## Stored items
theorem Op.Spdn.toBits_le (o : Op.Spdn) : o.toBits ≤ 59703296 := by
  unfold Op.Spdn.toBits
  have := o.sync.isLt
  have := o.qr.isLt
  omega

theorem Op.Spcvt.toBits_le (o : Op.Spcvt) : o.toBits ≤ 59766784 := by
  unfold Op.Spcvt.toBits
  have := o.sync.isLt
  have := o.qd.isLt
  have := o.qa.isLt
  have := o.toF.toNat_le
  omega

/-! ### One lemma per instruction -/

/-- The instruction is an event, which has no word, or it is a word of a stream, and that word has 32 bits (R246, R255). -/
def Laws.WordForm.Statement (i : Instr) : Prop :=
  (i.stream = none ∧ encode i = none) ∨ (∃ st w, i.stream = some st ∧ encode i = some w ∧ w < 2 ^ 32)

namespace Laws.WordForm

theorem add (o : Op.Alu) : Statement (.add o) := by
  have := o.toBits_le
  exact .inr ⟨_, _, rfl, rfl, by omega⟩

theorem sub (o : Op.Alu) : Statement (.sub o) := by
  have := o.toBits_le
  exact .inr ⟨_, _, rfl, rfl, by omega⟩

theorem and (o : Op.Alu) : Statement (.and o) := by
  have := o.toBits_le
  exact .inr ⟨_, _, rfl, rfl, by omega⟩

theorem or (o : Op.Alu) : Statement (.or o) := by
  have := o.toBits_le
  exact .inr ⟨_, _, rfl, rfl, by omega⟩

theorem xor (o : Op.Alu) : Statement (.xor o) := by
  have := o.toBits_le
  exact .inr ⟨_, _, rfl, rfl, by omega⟩

theorem shl (o : Op.Alu) : Statement (.shl o) := by
  have := o.toBits_le
  exact .inr ⟨_, _, rfl, rfl, by omega⟩

theorem shr (o : Op.Alu) : Statement (.shr o) := by
  have := o.toBits_le
  exact .inr ⟨_, _, rfl, rfl, by omega⟩

theorem sra (o : Op.Alu) : Statement (.sra o) := by
  have := o.toBits_le
  exact .inr ⟨_, _, rfl, rfl, by omega⟩

theorem mul (o : Op.Alu) : Statement (.mul o) := by
  have := o.toBits_le
  exact .inr ⟨_, _, rfl, rfl, by omega⟩

theorem mulh (o : Op.Alu) : Statement (.mulh o) := by
  have := o.toBits_le
  exact .inr ⟨_, _, rfl, rfl, by omega⟩

theorem mulhu (o : Op.Alu) : Statement (.mulhu o) := by
  have := o.toBits_le
  exact .inr ⟨_, _, rfl, rfl, by omega⟩

theorem div (o : Op.Alu) : Statement (.div o) := by
  have := o.toBits_le
  exact .inr ⟨_, _, rfl, rfl, by omega⟩

theorem divu (o : Op.Alu) : Statement (.divu o) := by
  have := o.toBits_le
  exact .inr ⟨_, _, rfl, rfl, by omega⟩

theorem rem (o : Op.Alu) : Statement (.rem o) := by
  have := o.toBits_le
  exact .inr ⟨_, _, rfl, rfl, by omega⟩

theorem remu (o : Op.Alu) : Statement (.remu o) := by
  have := o.toBits_le
  exact .inr ⟨_, _, rfl, rfl, by omega⟩

theorem min (o : Op.Alu) : Statement (.min o) := by
  have := o.toBits_le
  exact .inr ⟨_, _, rfl, rfl, by omega⟩

theorem max (o : Op.Alu) : Statement (.max o) := by
  have := o.toBits_le
  exact .inr ⟨_, _, rfl, rfl, by omega⟩

theorem clz (o : Op.AluUn) : Statement (.clz o) := by
  have := o.toBits_le
  exact .inr ⟨_, _, rfl, rfl, by omega⟩

theorem popc (o : Op.AluUn) : Statement (.popc o) := by
  have := o.toBits_le
  exact .inr ⟨_, _, rfl, rfl, by omega⟩

theorem addi (o : Op.Imm) : Statement (.addi o) := by
  have := o.toBits_le
  exact .inr ⟨_, _, rfl, rfl, by omega⟩

theorem andi (o : Op.Imm) : Statement (.andi o) := by
  have := o.toBits_le
  exact .inr ⟨_, _, rfl, rfl, by omega⟩

theorem ori (o : Op.Imm) : Statement (.ori o) := by
  have := o.toBits_le
  exact .inr ⟨_, _, rfl, rfl, by omega⟩

theorem xori (o : Op.Imm) : Statement (.xori o) := by
  have := o.toBits_le
  exact .inr ⟨_, _, rfl, rfl, by omega⟩

theorem shli (o : Op.ShiftImm) : Statement (.shli o) := by
  have := o.toBits_le
  exact .inr ⟨_, _, rfl, rfl, by omega⟩

theorem shri (o : Op.ShiftImm) : Statement (.shri o) := by
  have := o.toBits_le
  exact .inr ⟨_, _, rfl, rfl, by omega⟩

theorem srai (o : Op.ShiftImm) : Statement (.srai o) := by
  have := o.toBits_le
  exact .inr ⟨_, _, rfl, rfl, by omega⟩

theorem lui (o : Op.Upper) : Statement (.lui o) := by
  have := o.toBits_le
  exact .inr ⟨_, _, rfl, rfl, by omega⟩

theorem addpc (o : Op.Upper) : Statement (.addpc o) := by
  have := o.toBits_le
  exact .inr ⟨_, _, rfl, rfl, by omega⟩

theorem cmpEq (o : Op.Cmp) : Statement (.cmpEq o) := by
  have := o.toBits_le
  exact .inr ⟨_, _, rfl, rfl, by omega⟩

theorem cmpNe (o : Op.Cmp) : Statement (.cmpNe o) := by
  have := o.toBits_le
  exact .inr ⟨_, _, rfl, rfl, by omega⟩

theorem cmpLt (o : Op.Cmp) : Statement (.cmpLt o) := by
  have := o.toBits_le
  exact .inr ⟨_, _, rfl, rfl, by omega⟩

theorem cmpLtu (o : Op.Cmp) : Statement (.cmpLtu o) := by
  have := o.toBits_le
  exact .inr ⟨_, _, rfl, rfl, by omega⟩

theorem cmpGe (o : Op.Cmp) : Statement (.cmpGe o) := by
  have := o.toBits_le
  exact .inr ⟨_, _, rfl, rfl, by omega⟩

## Exercise directions
Among the records above, find each line holding "Laws" and list it.

## Your response
def Laws.WordForm.Statement (i : Instr) : Prop :=
namespace Laws.WordForm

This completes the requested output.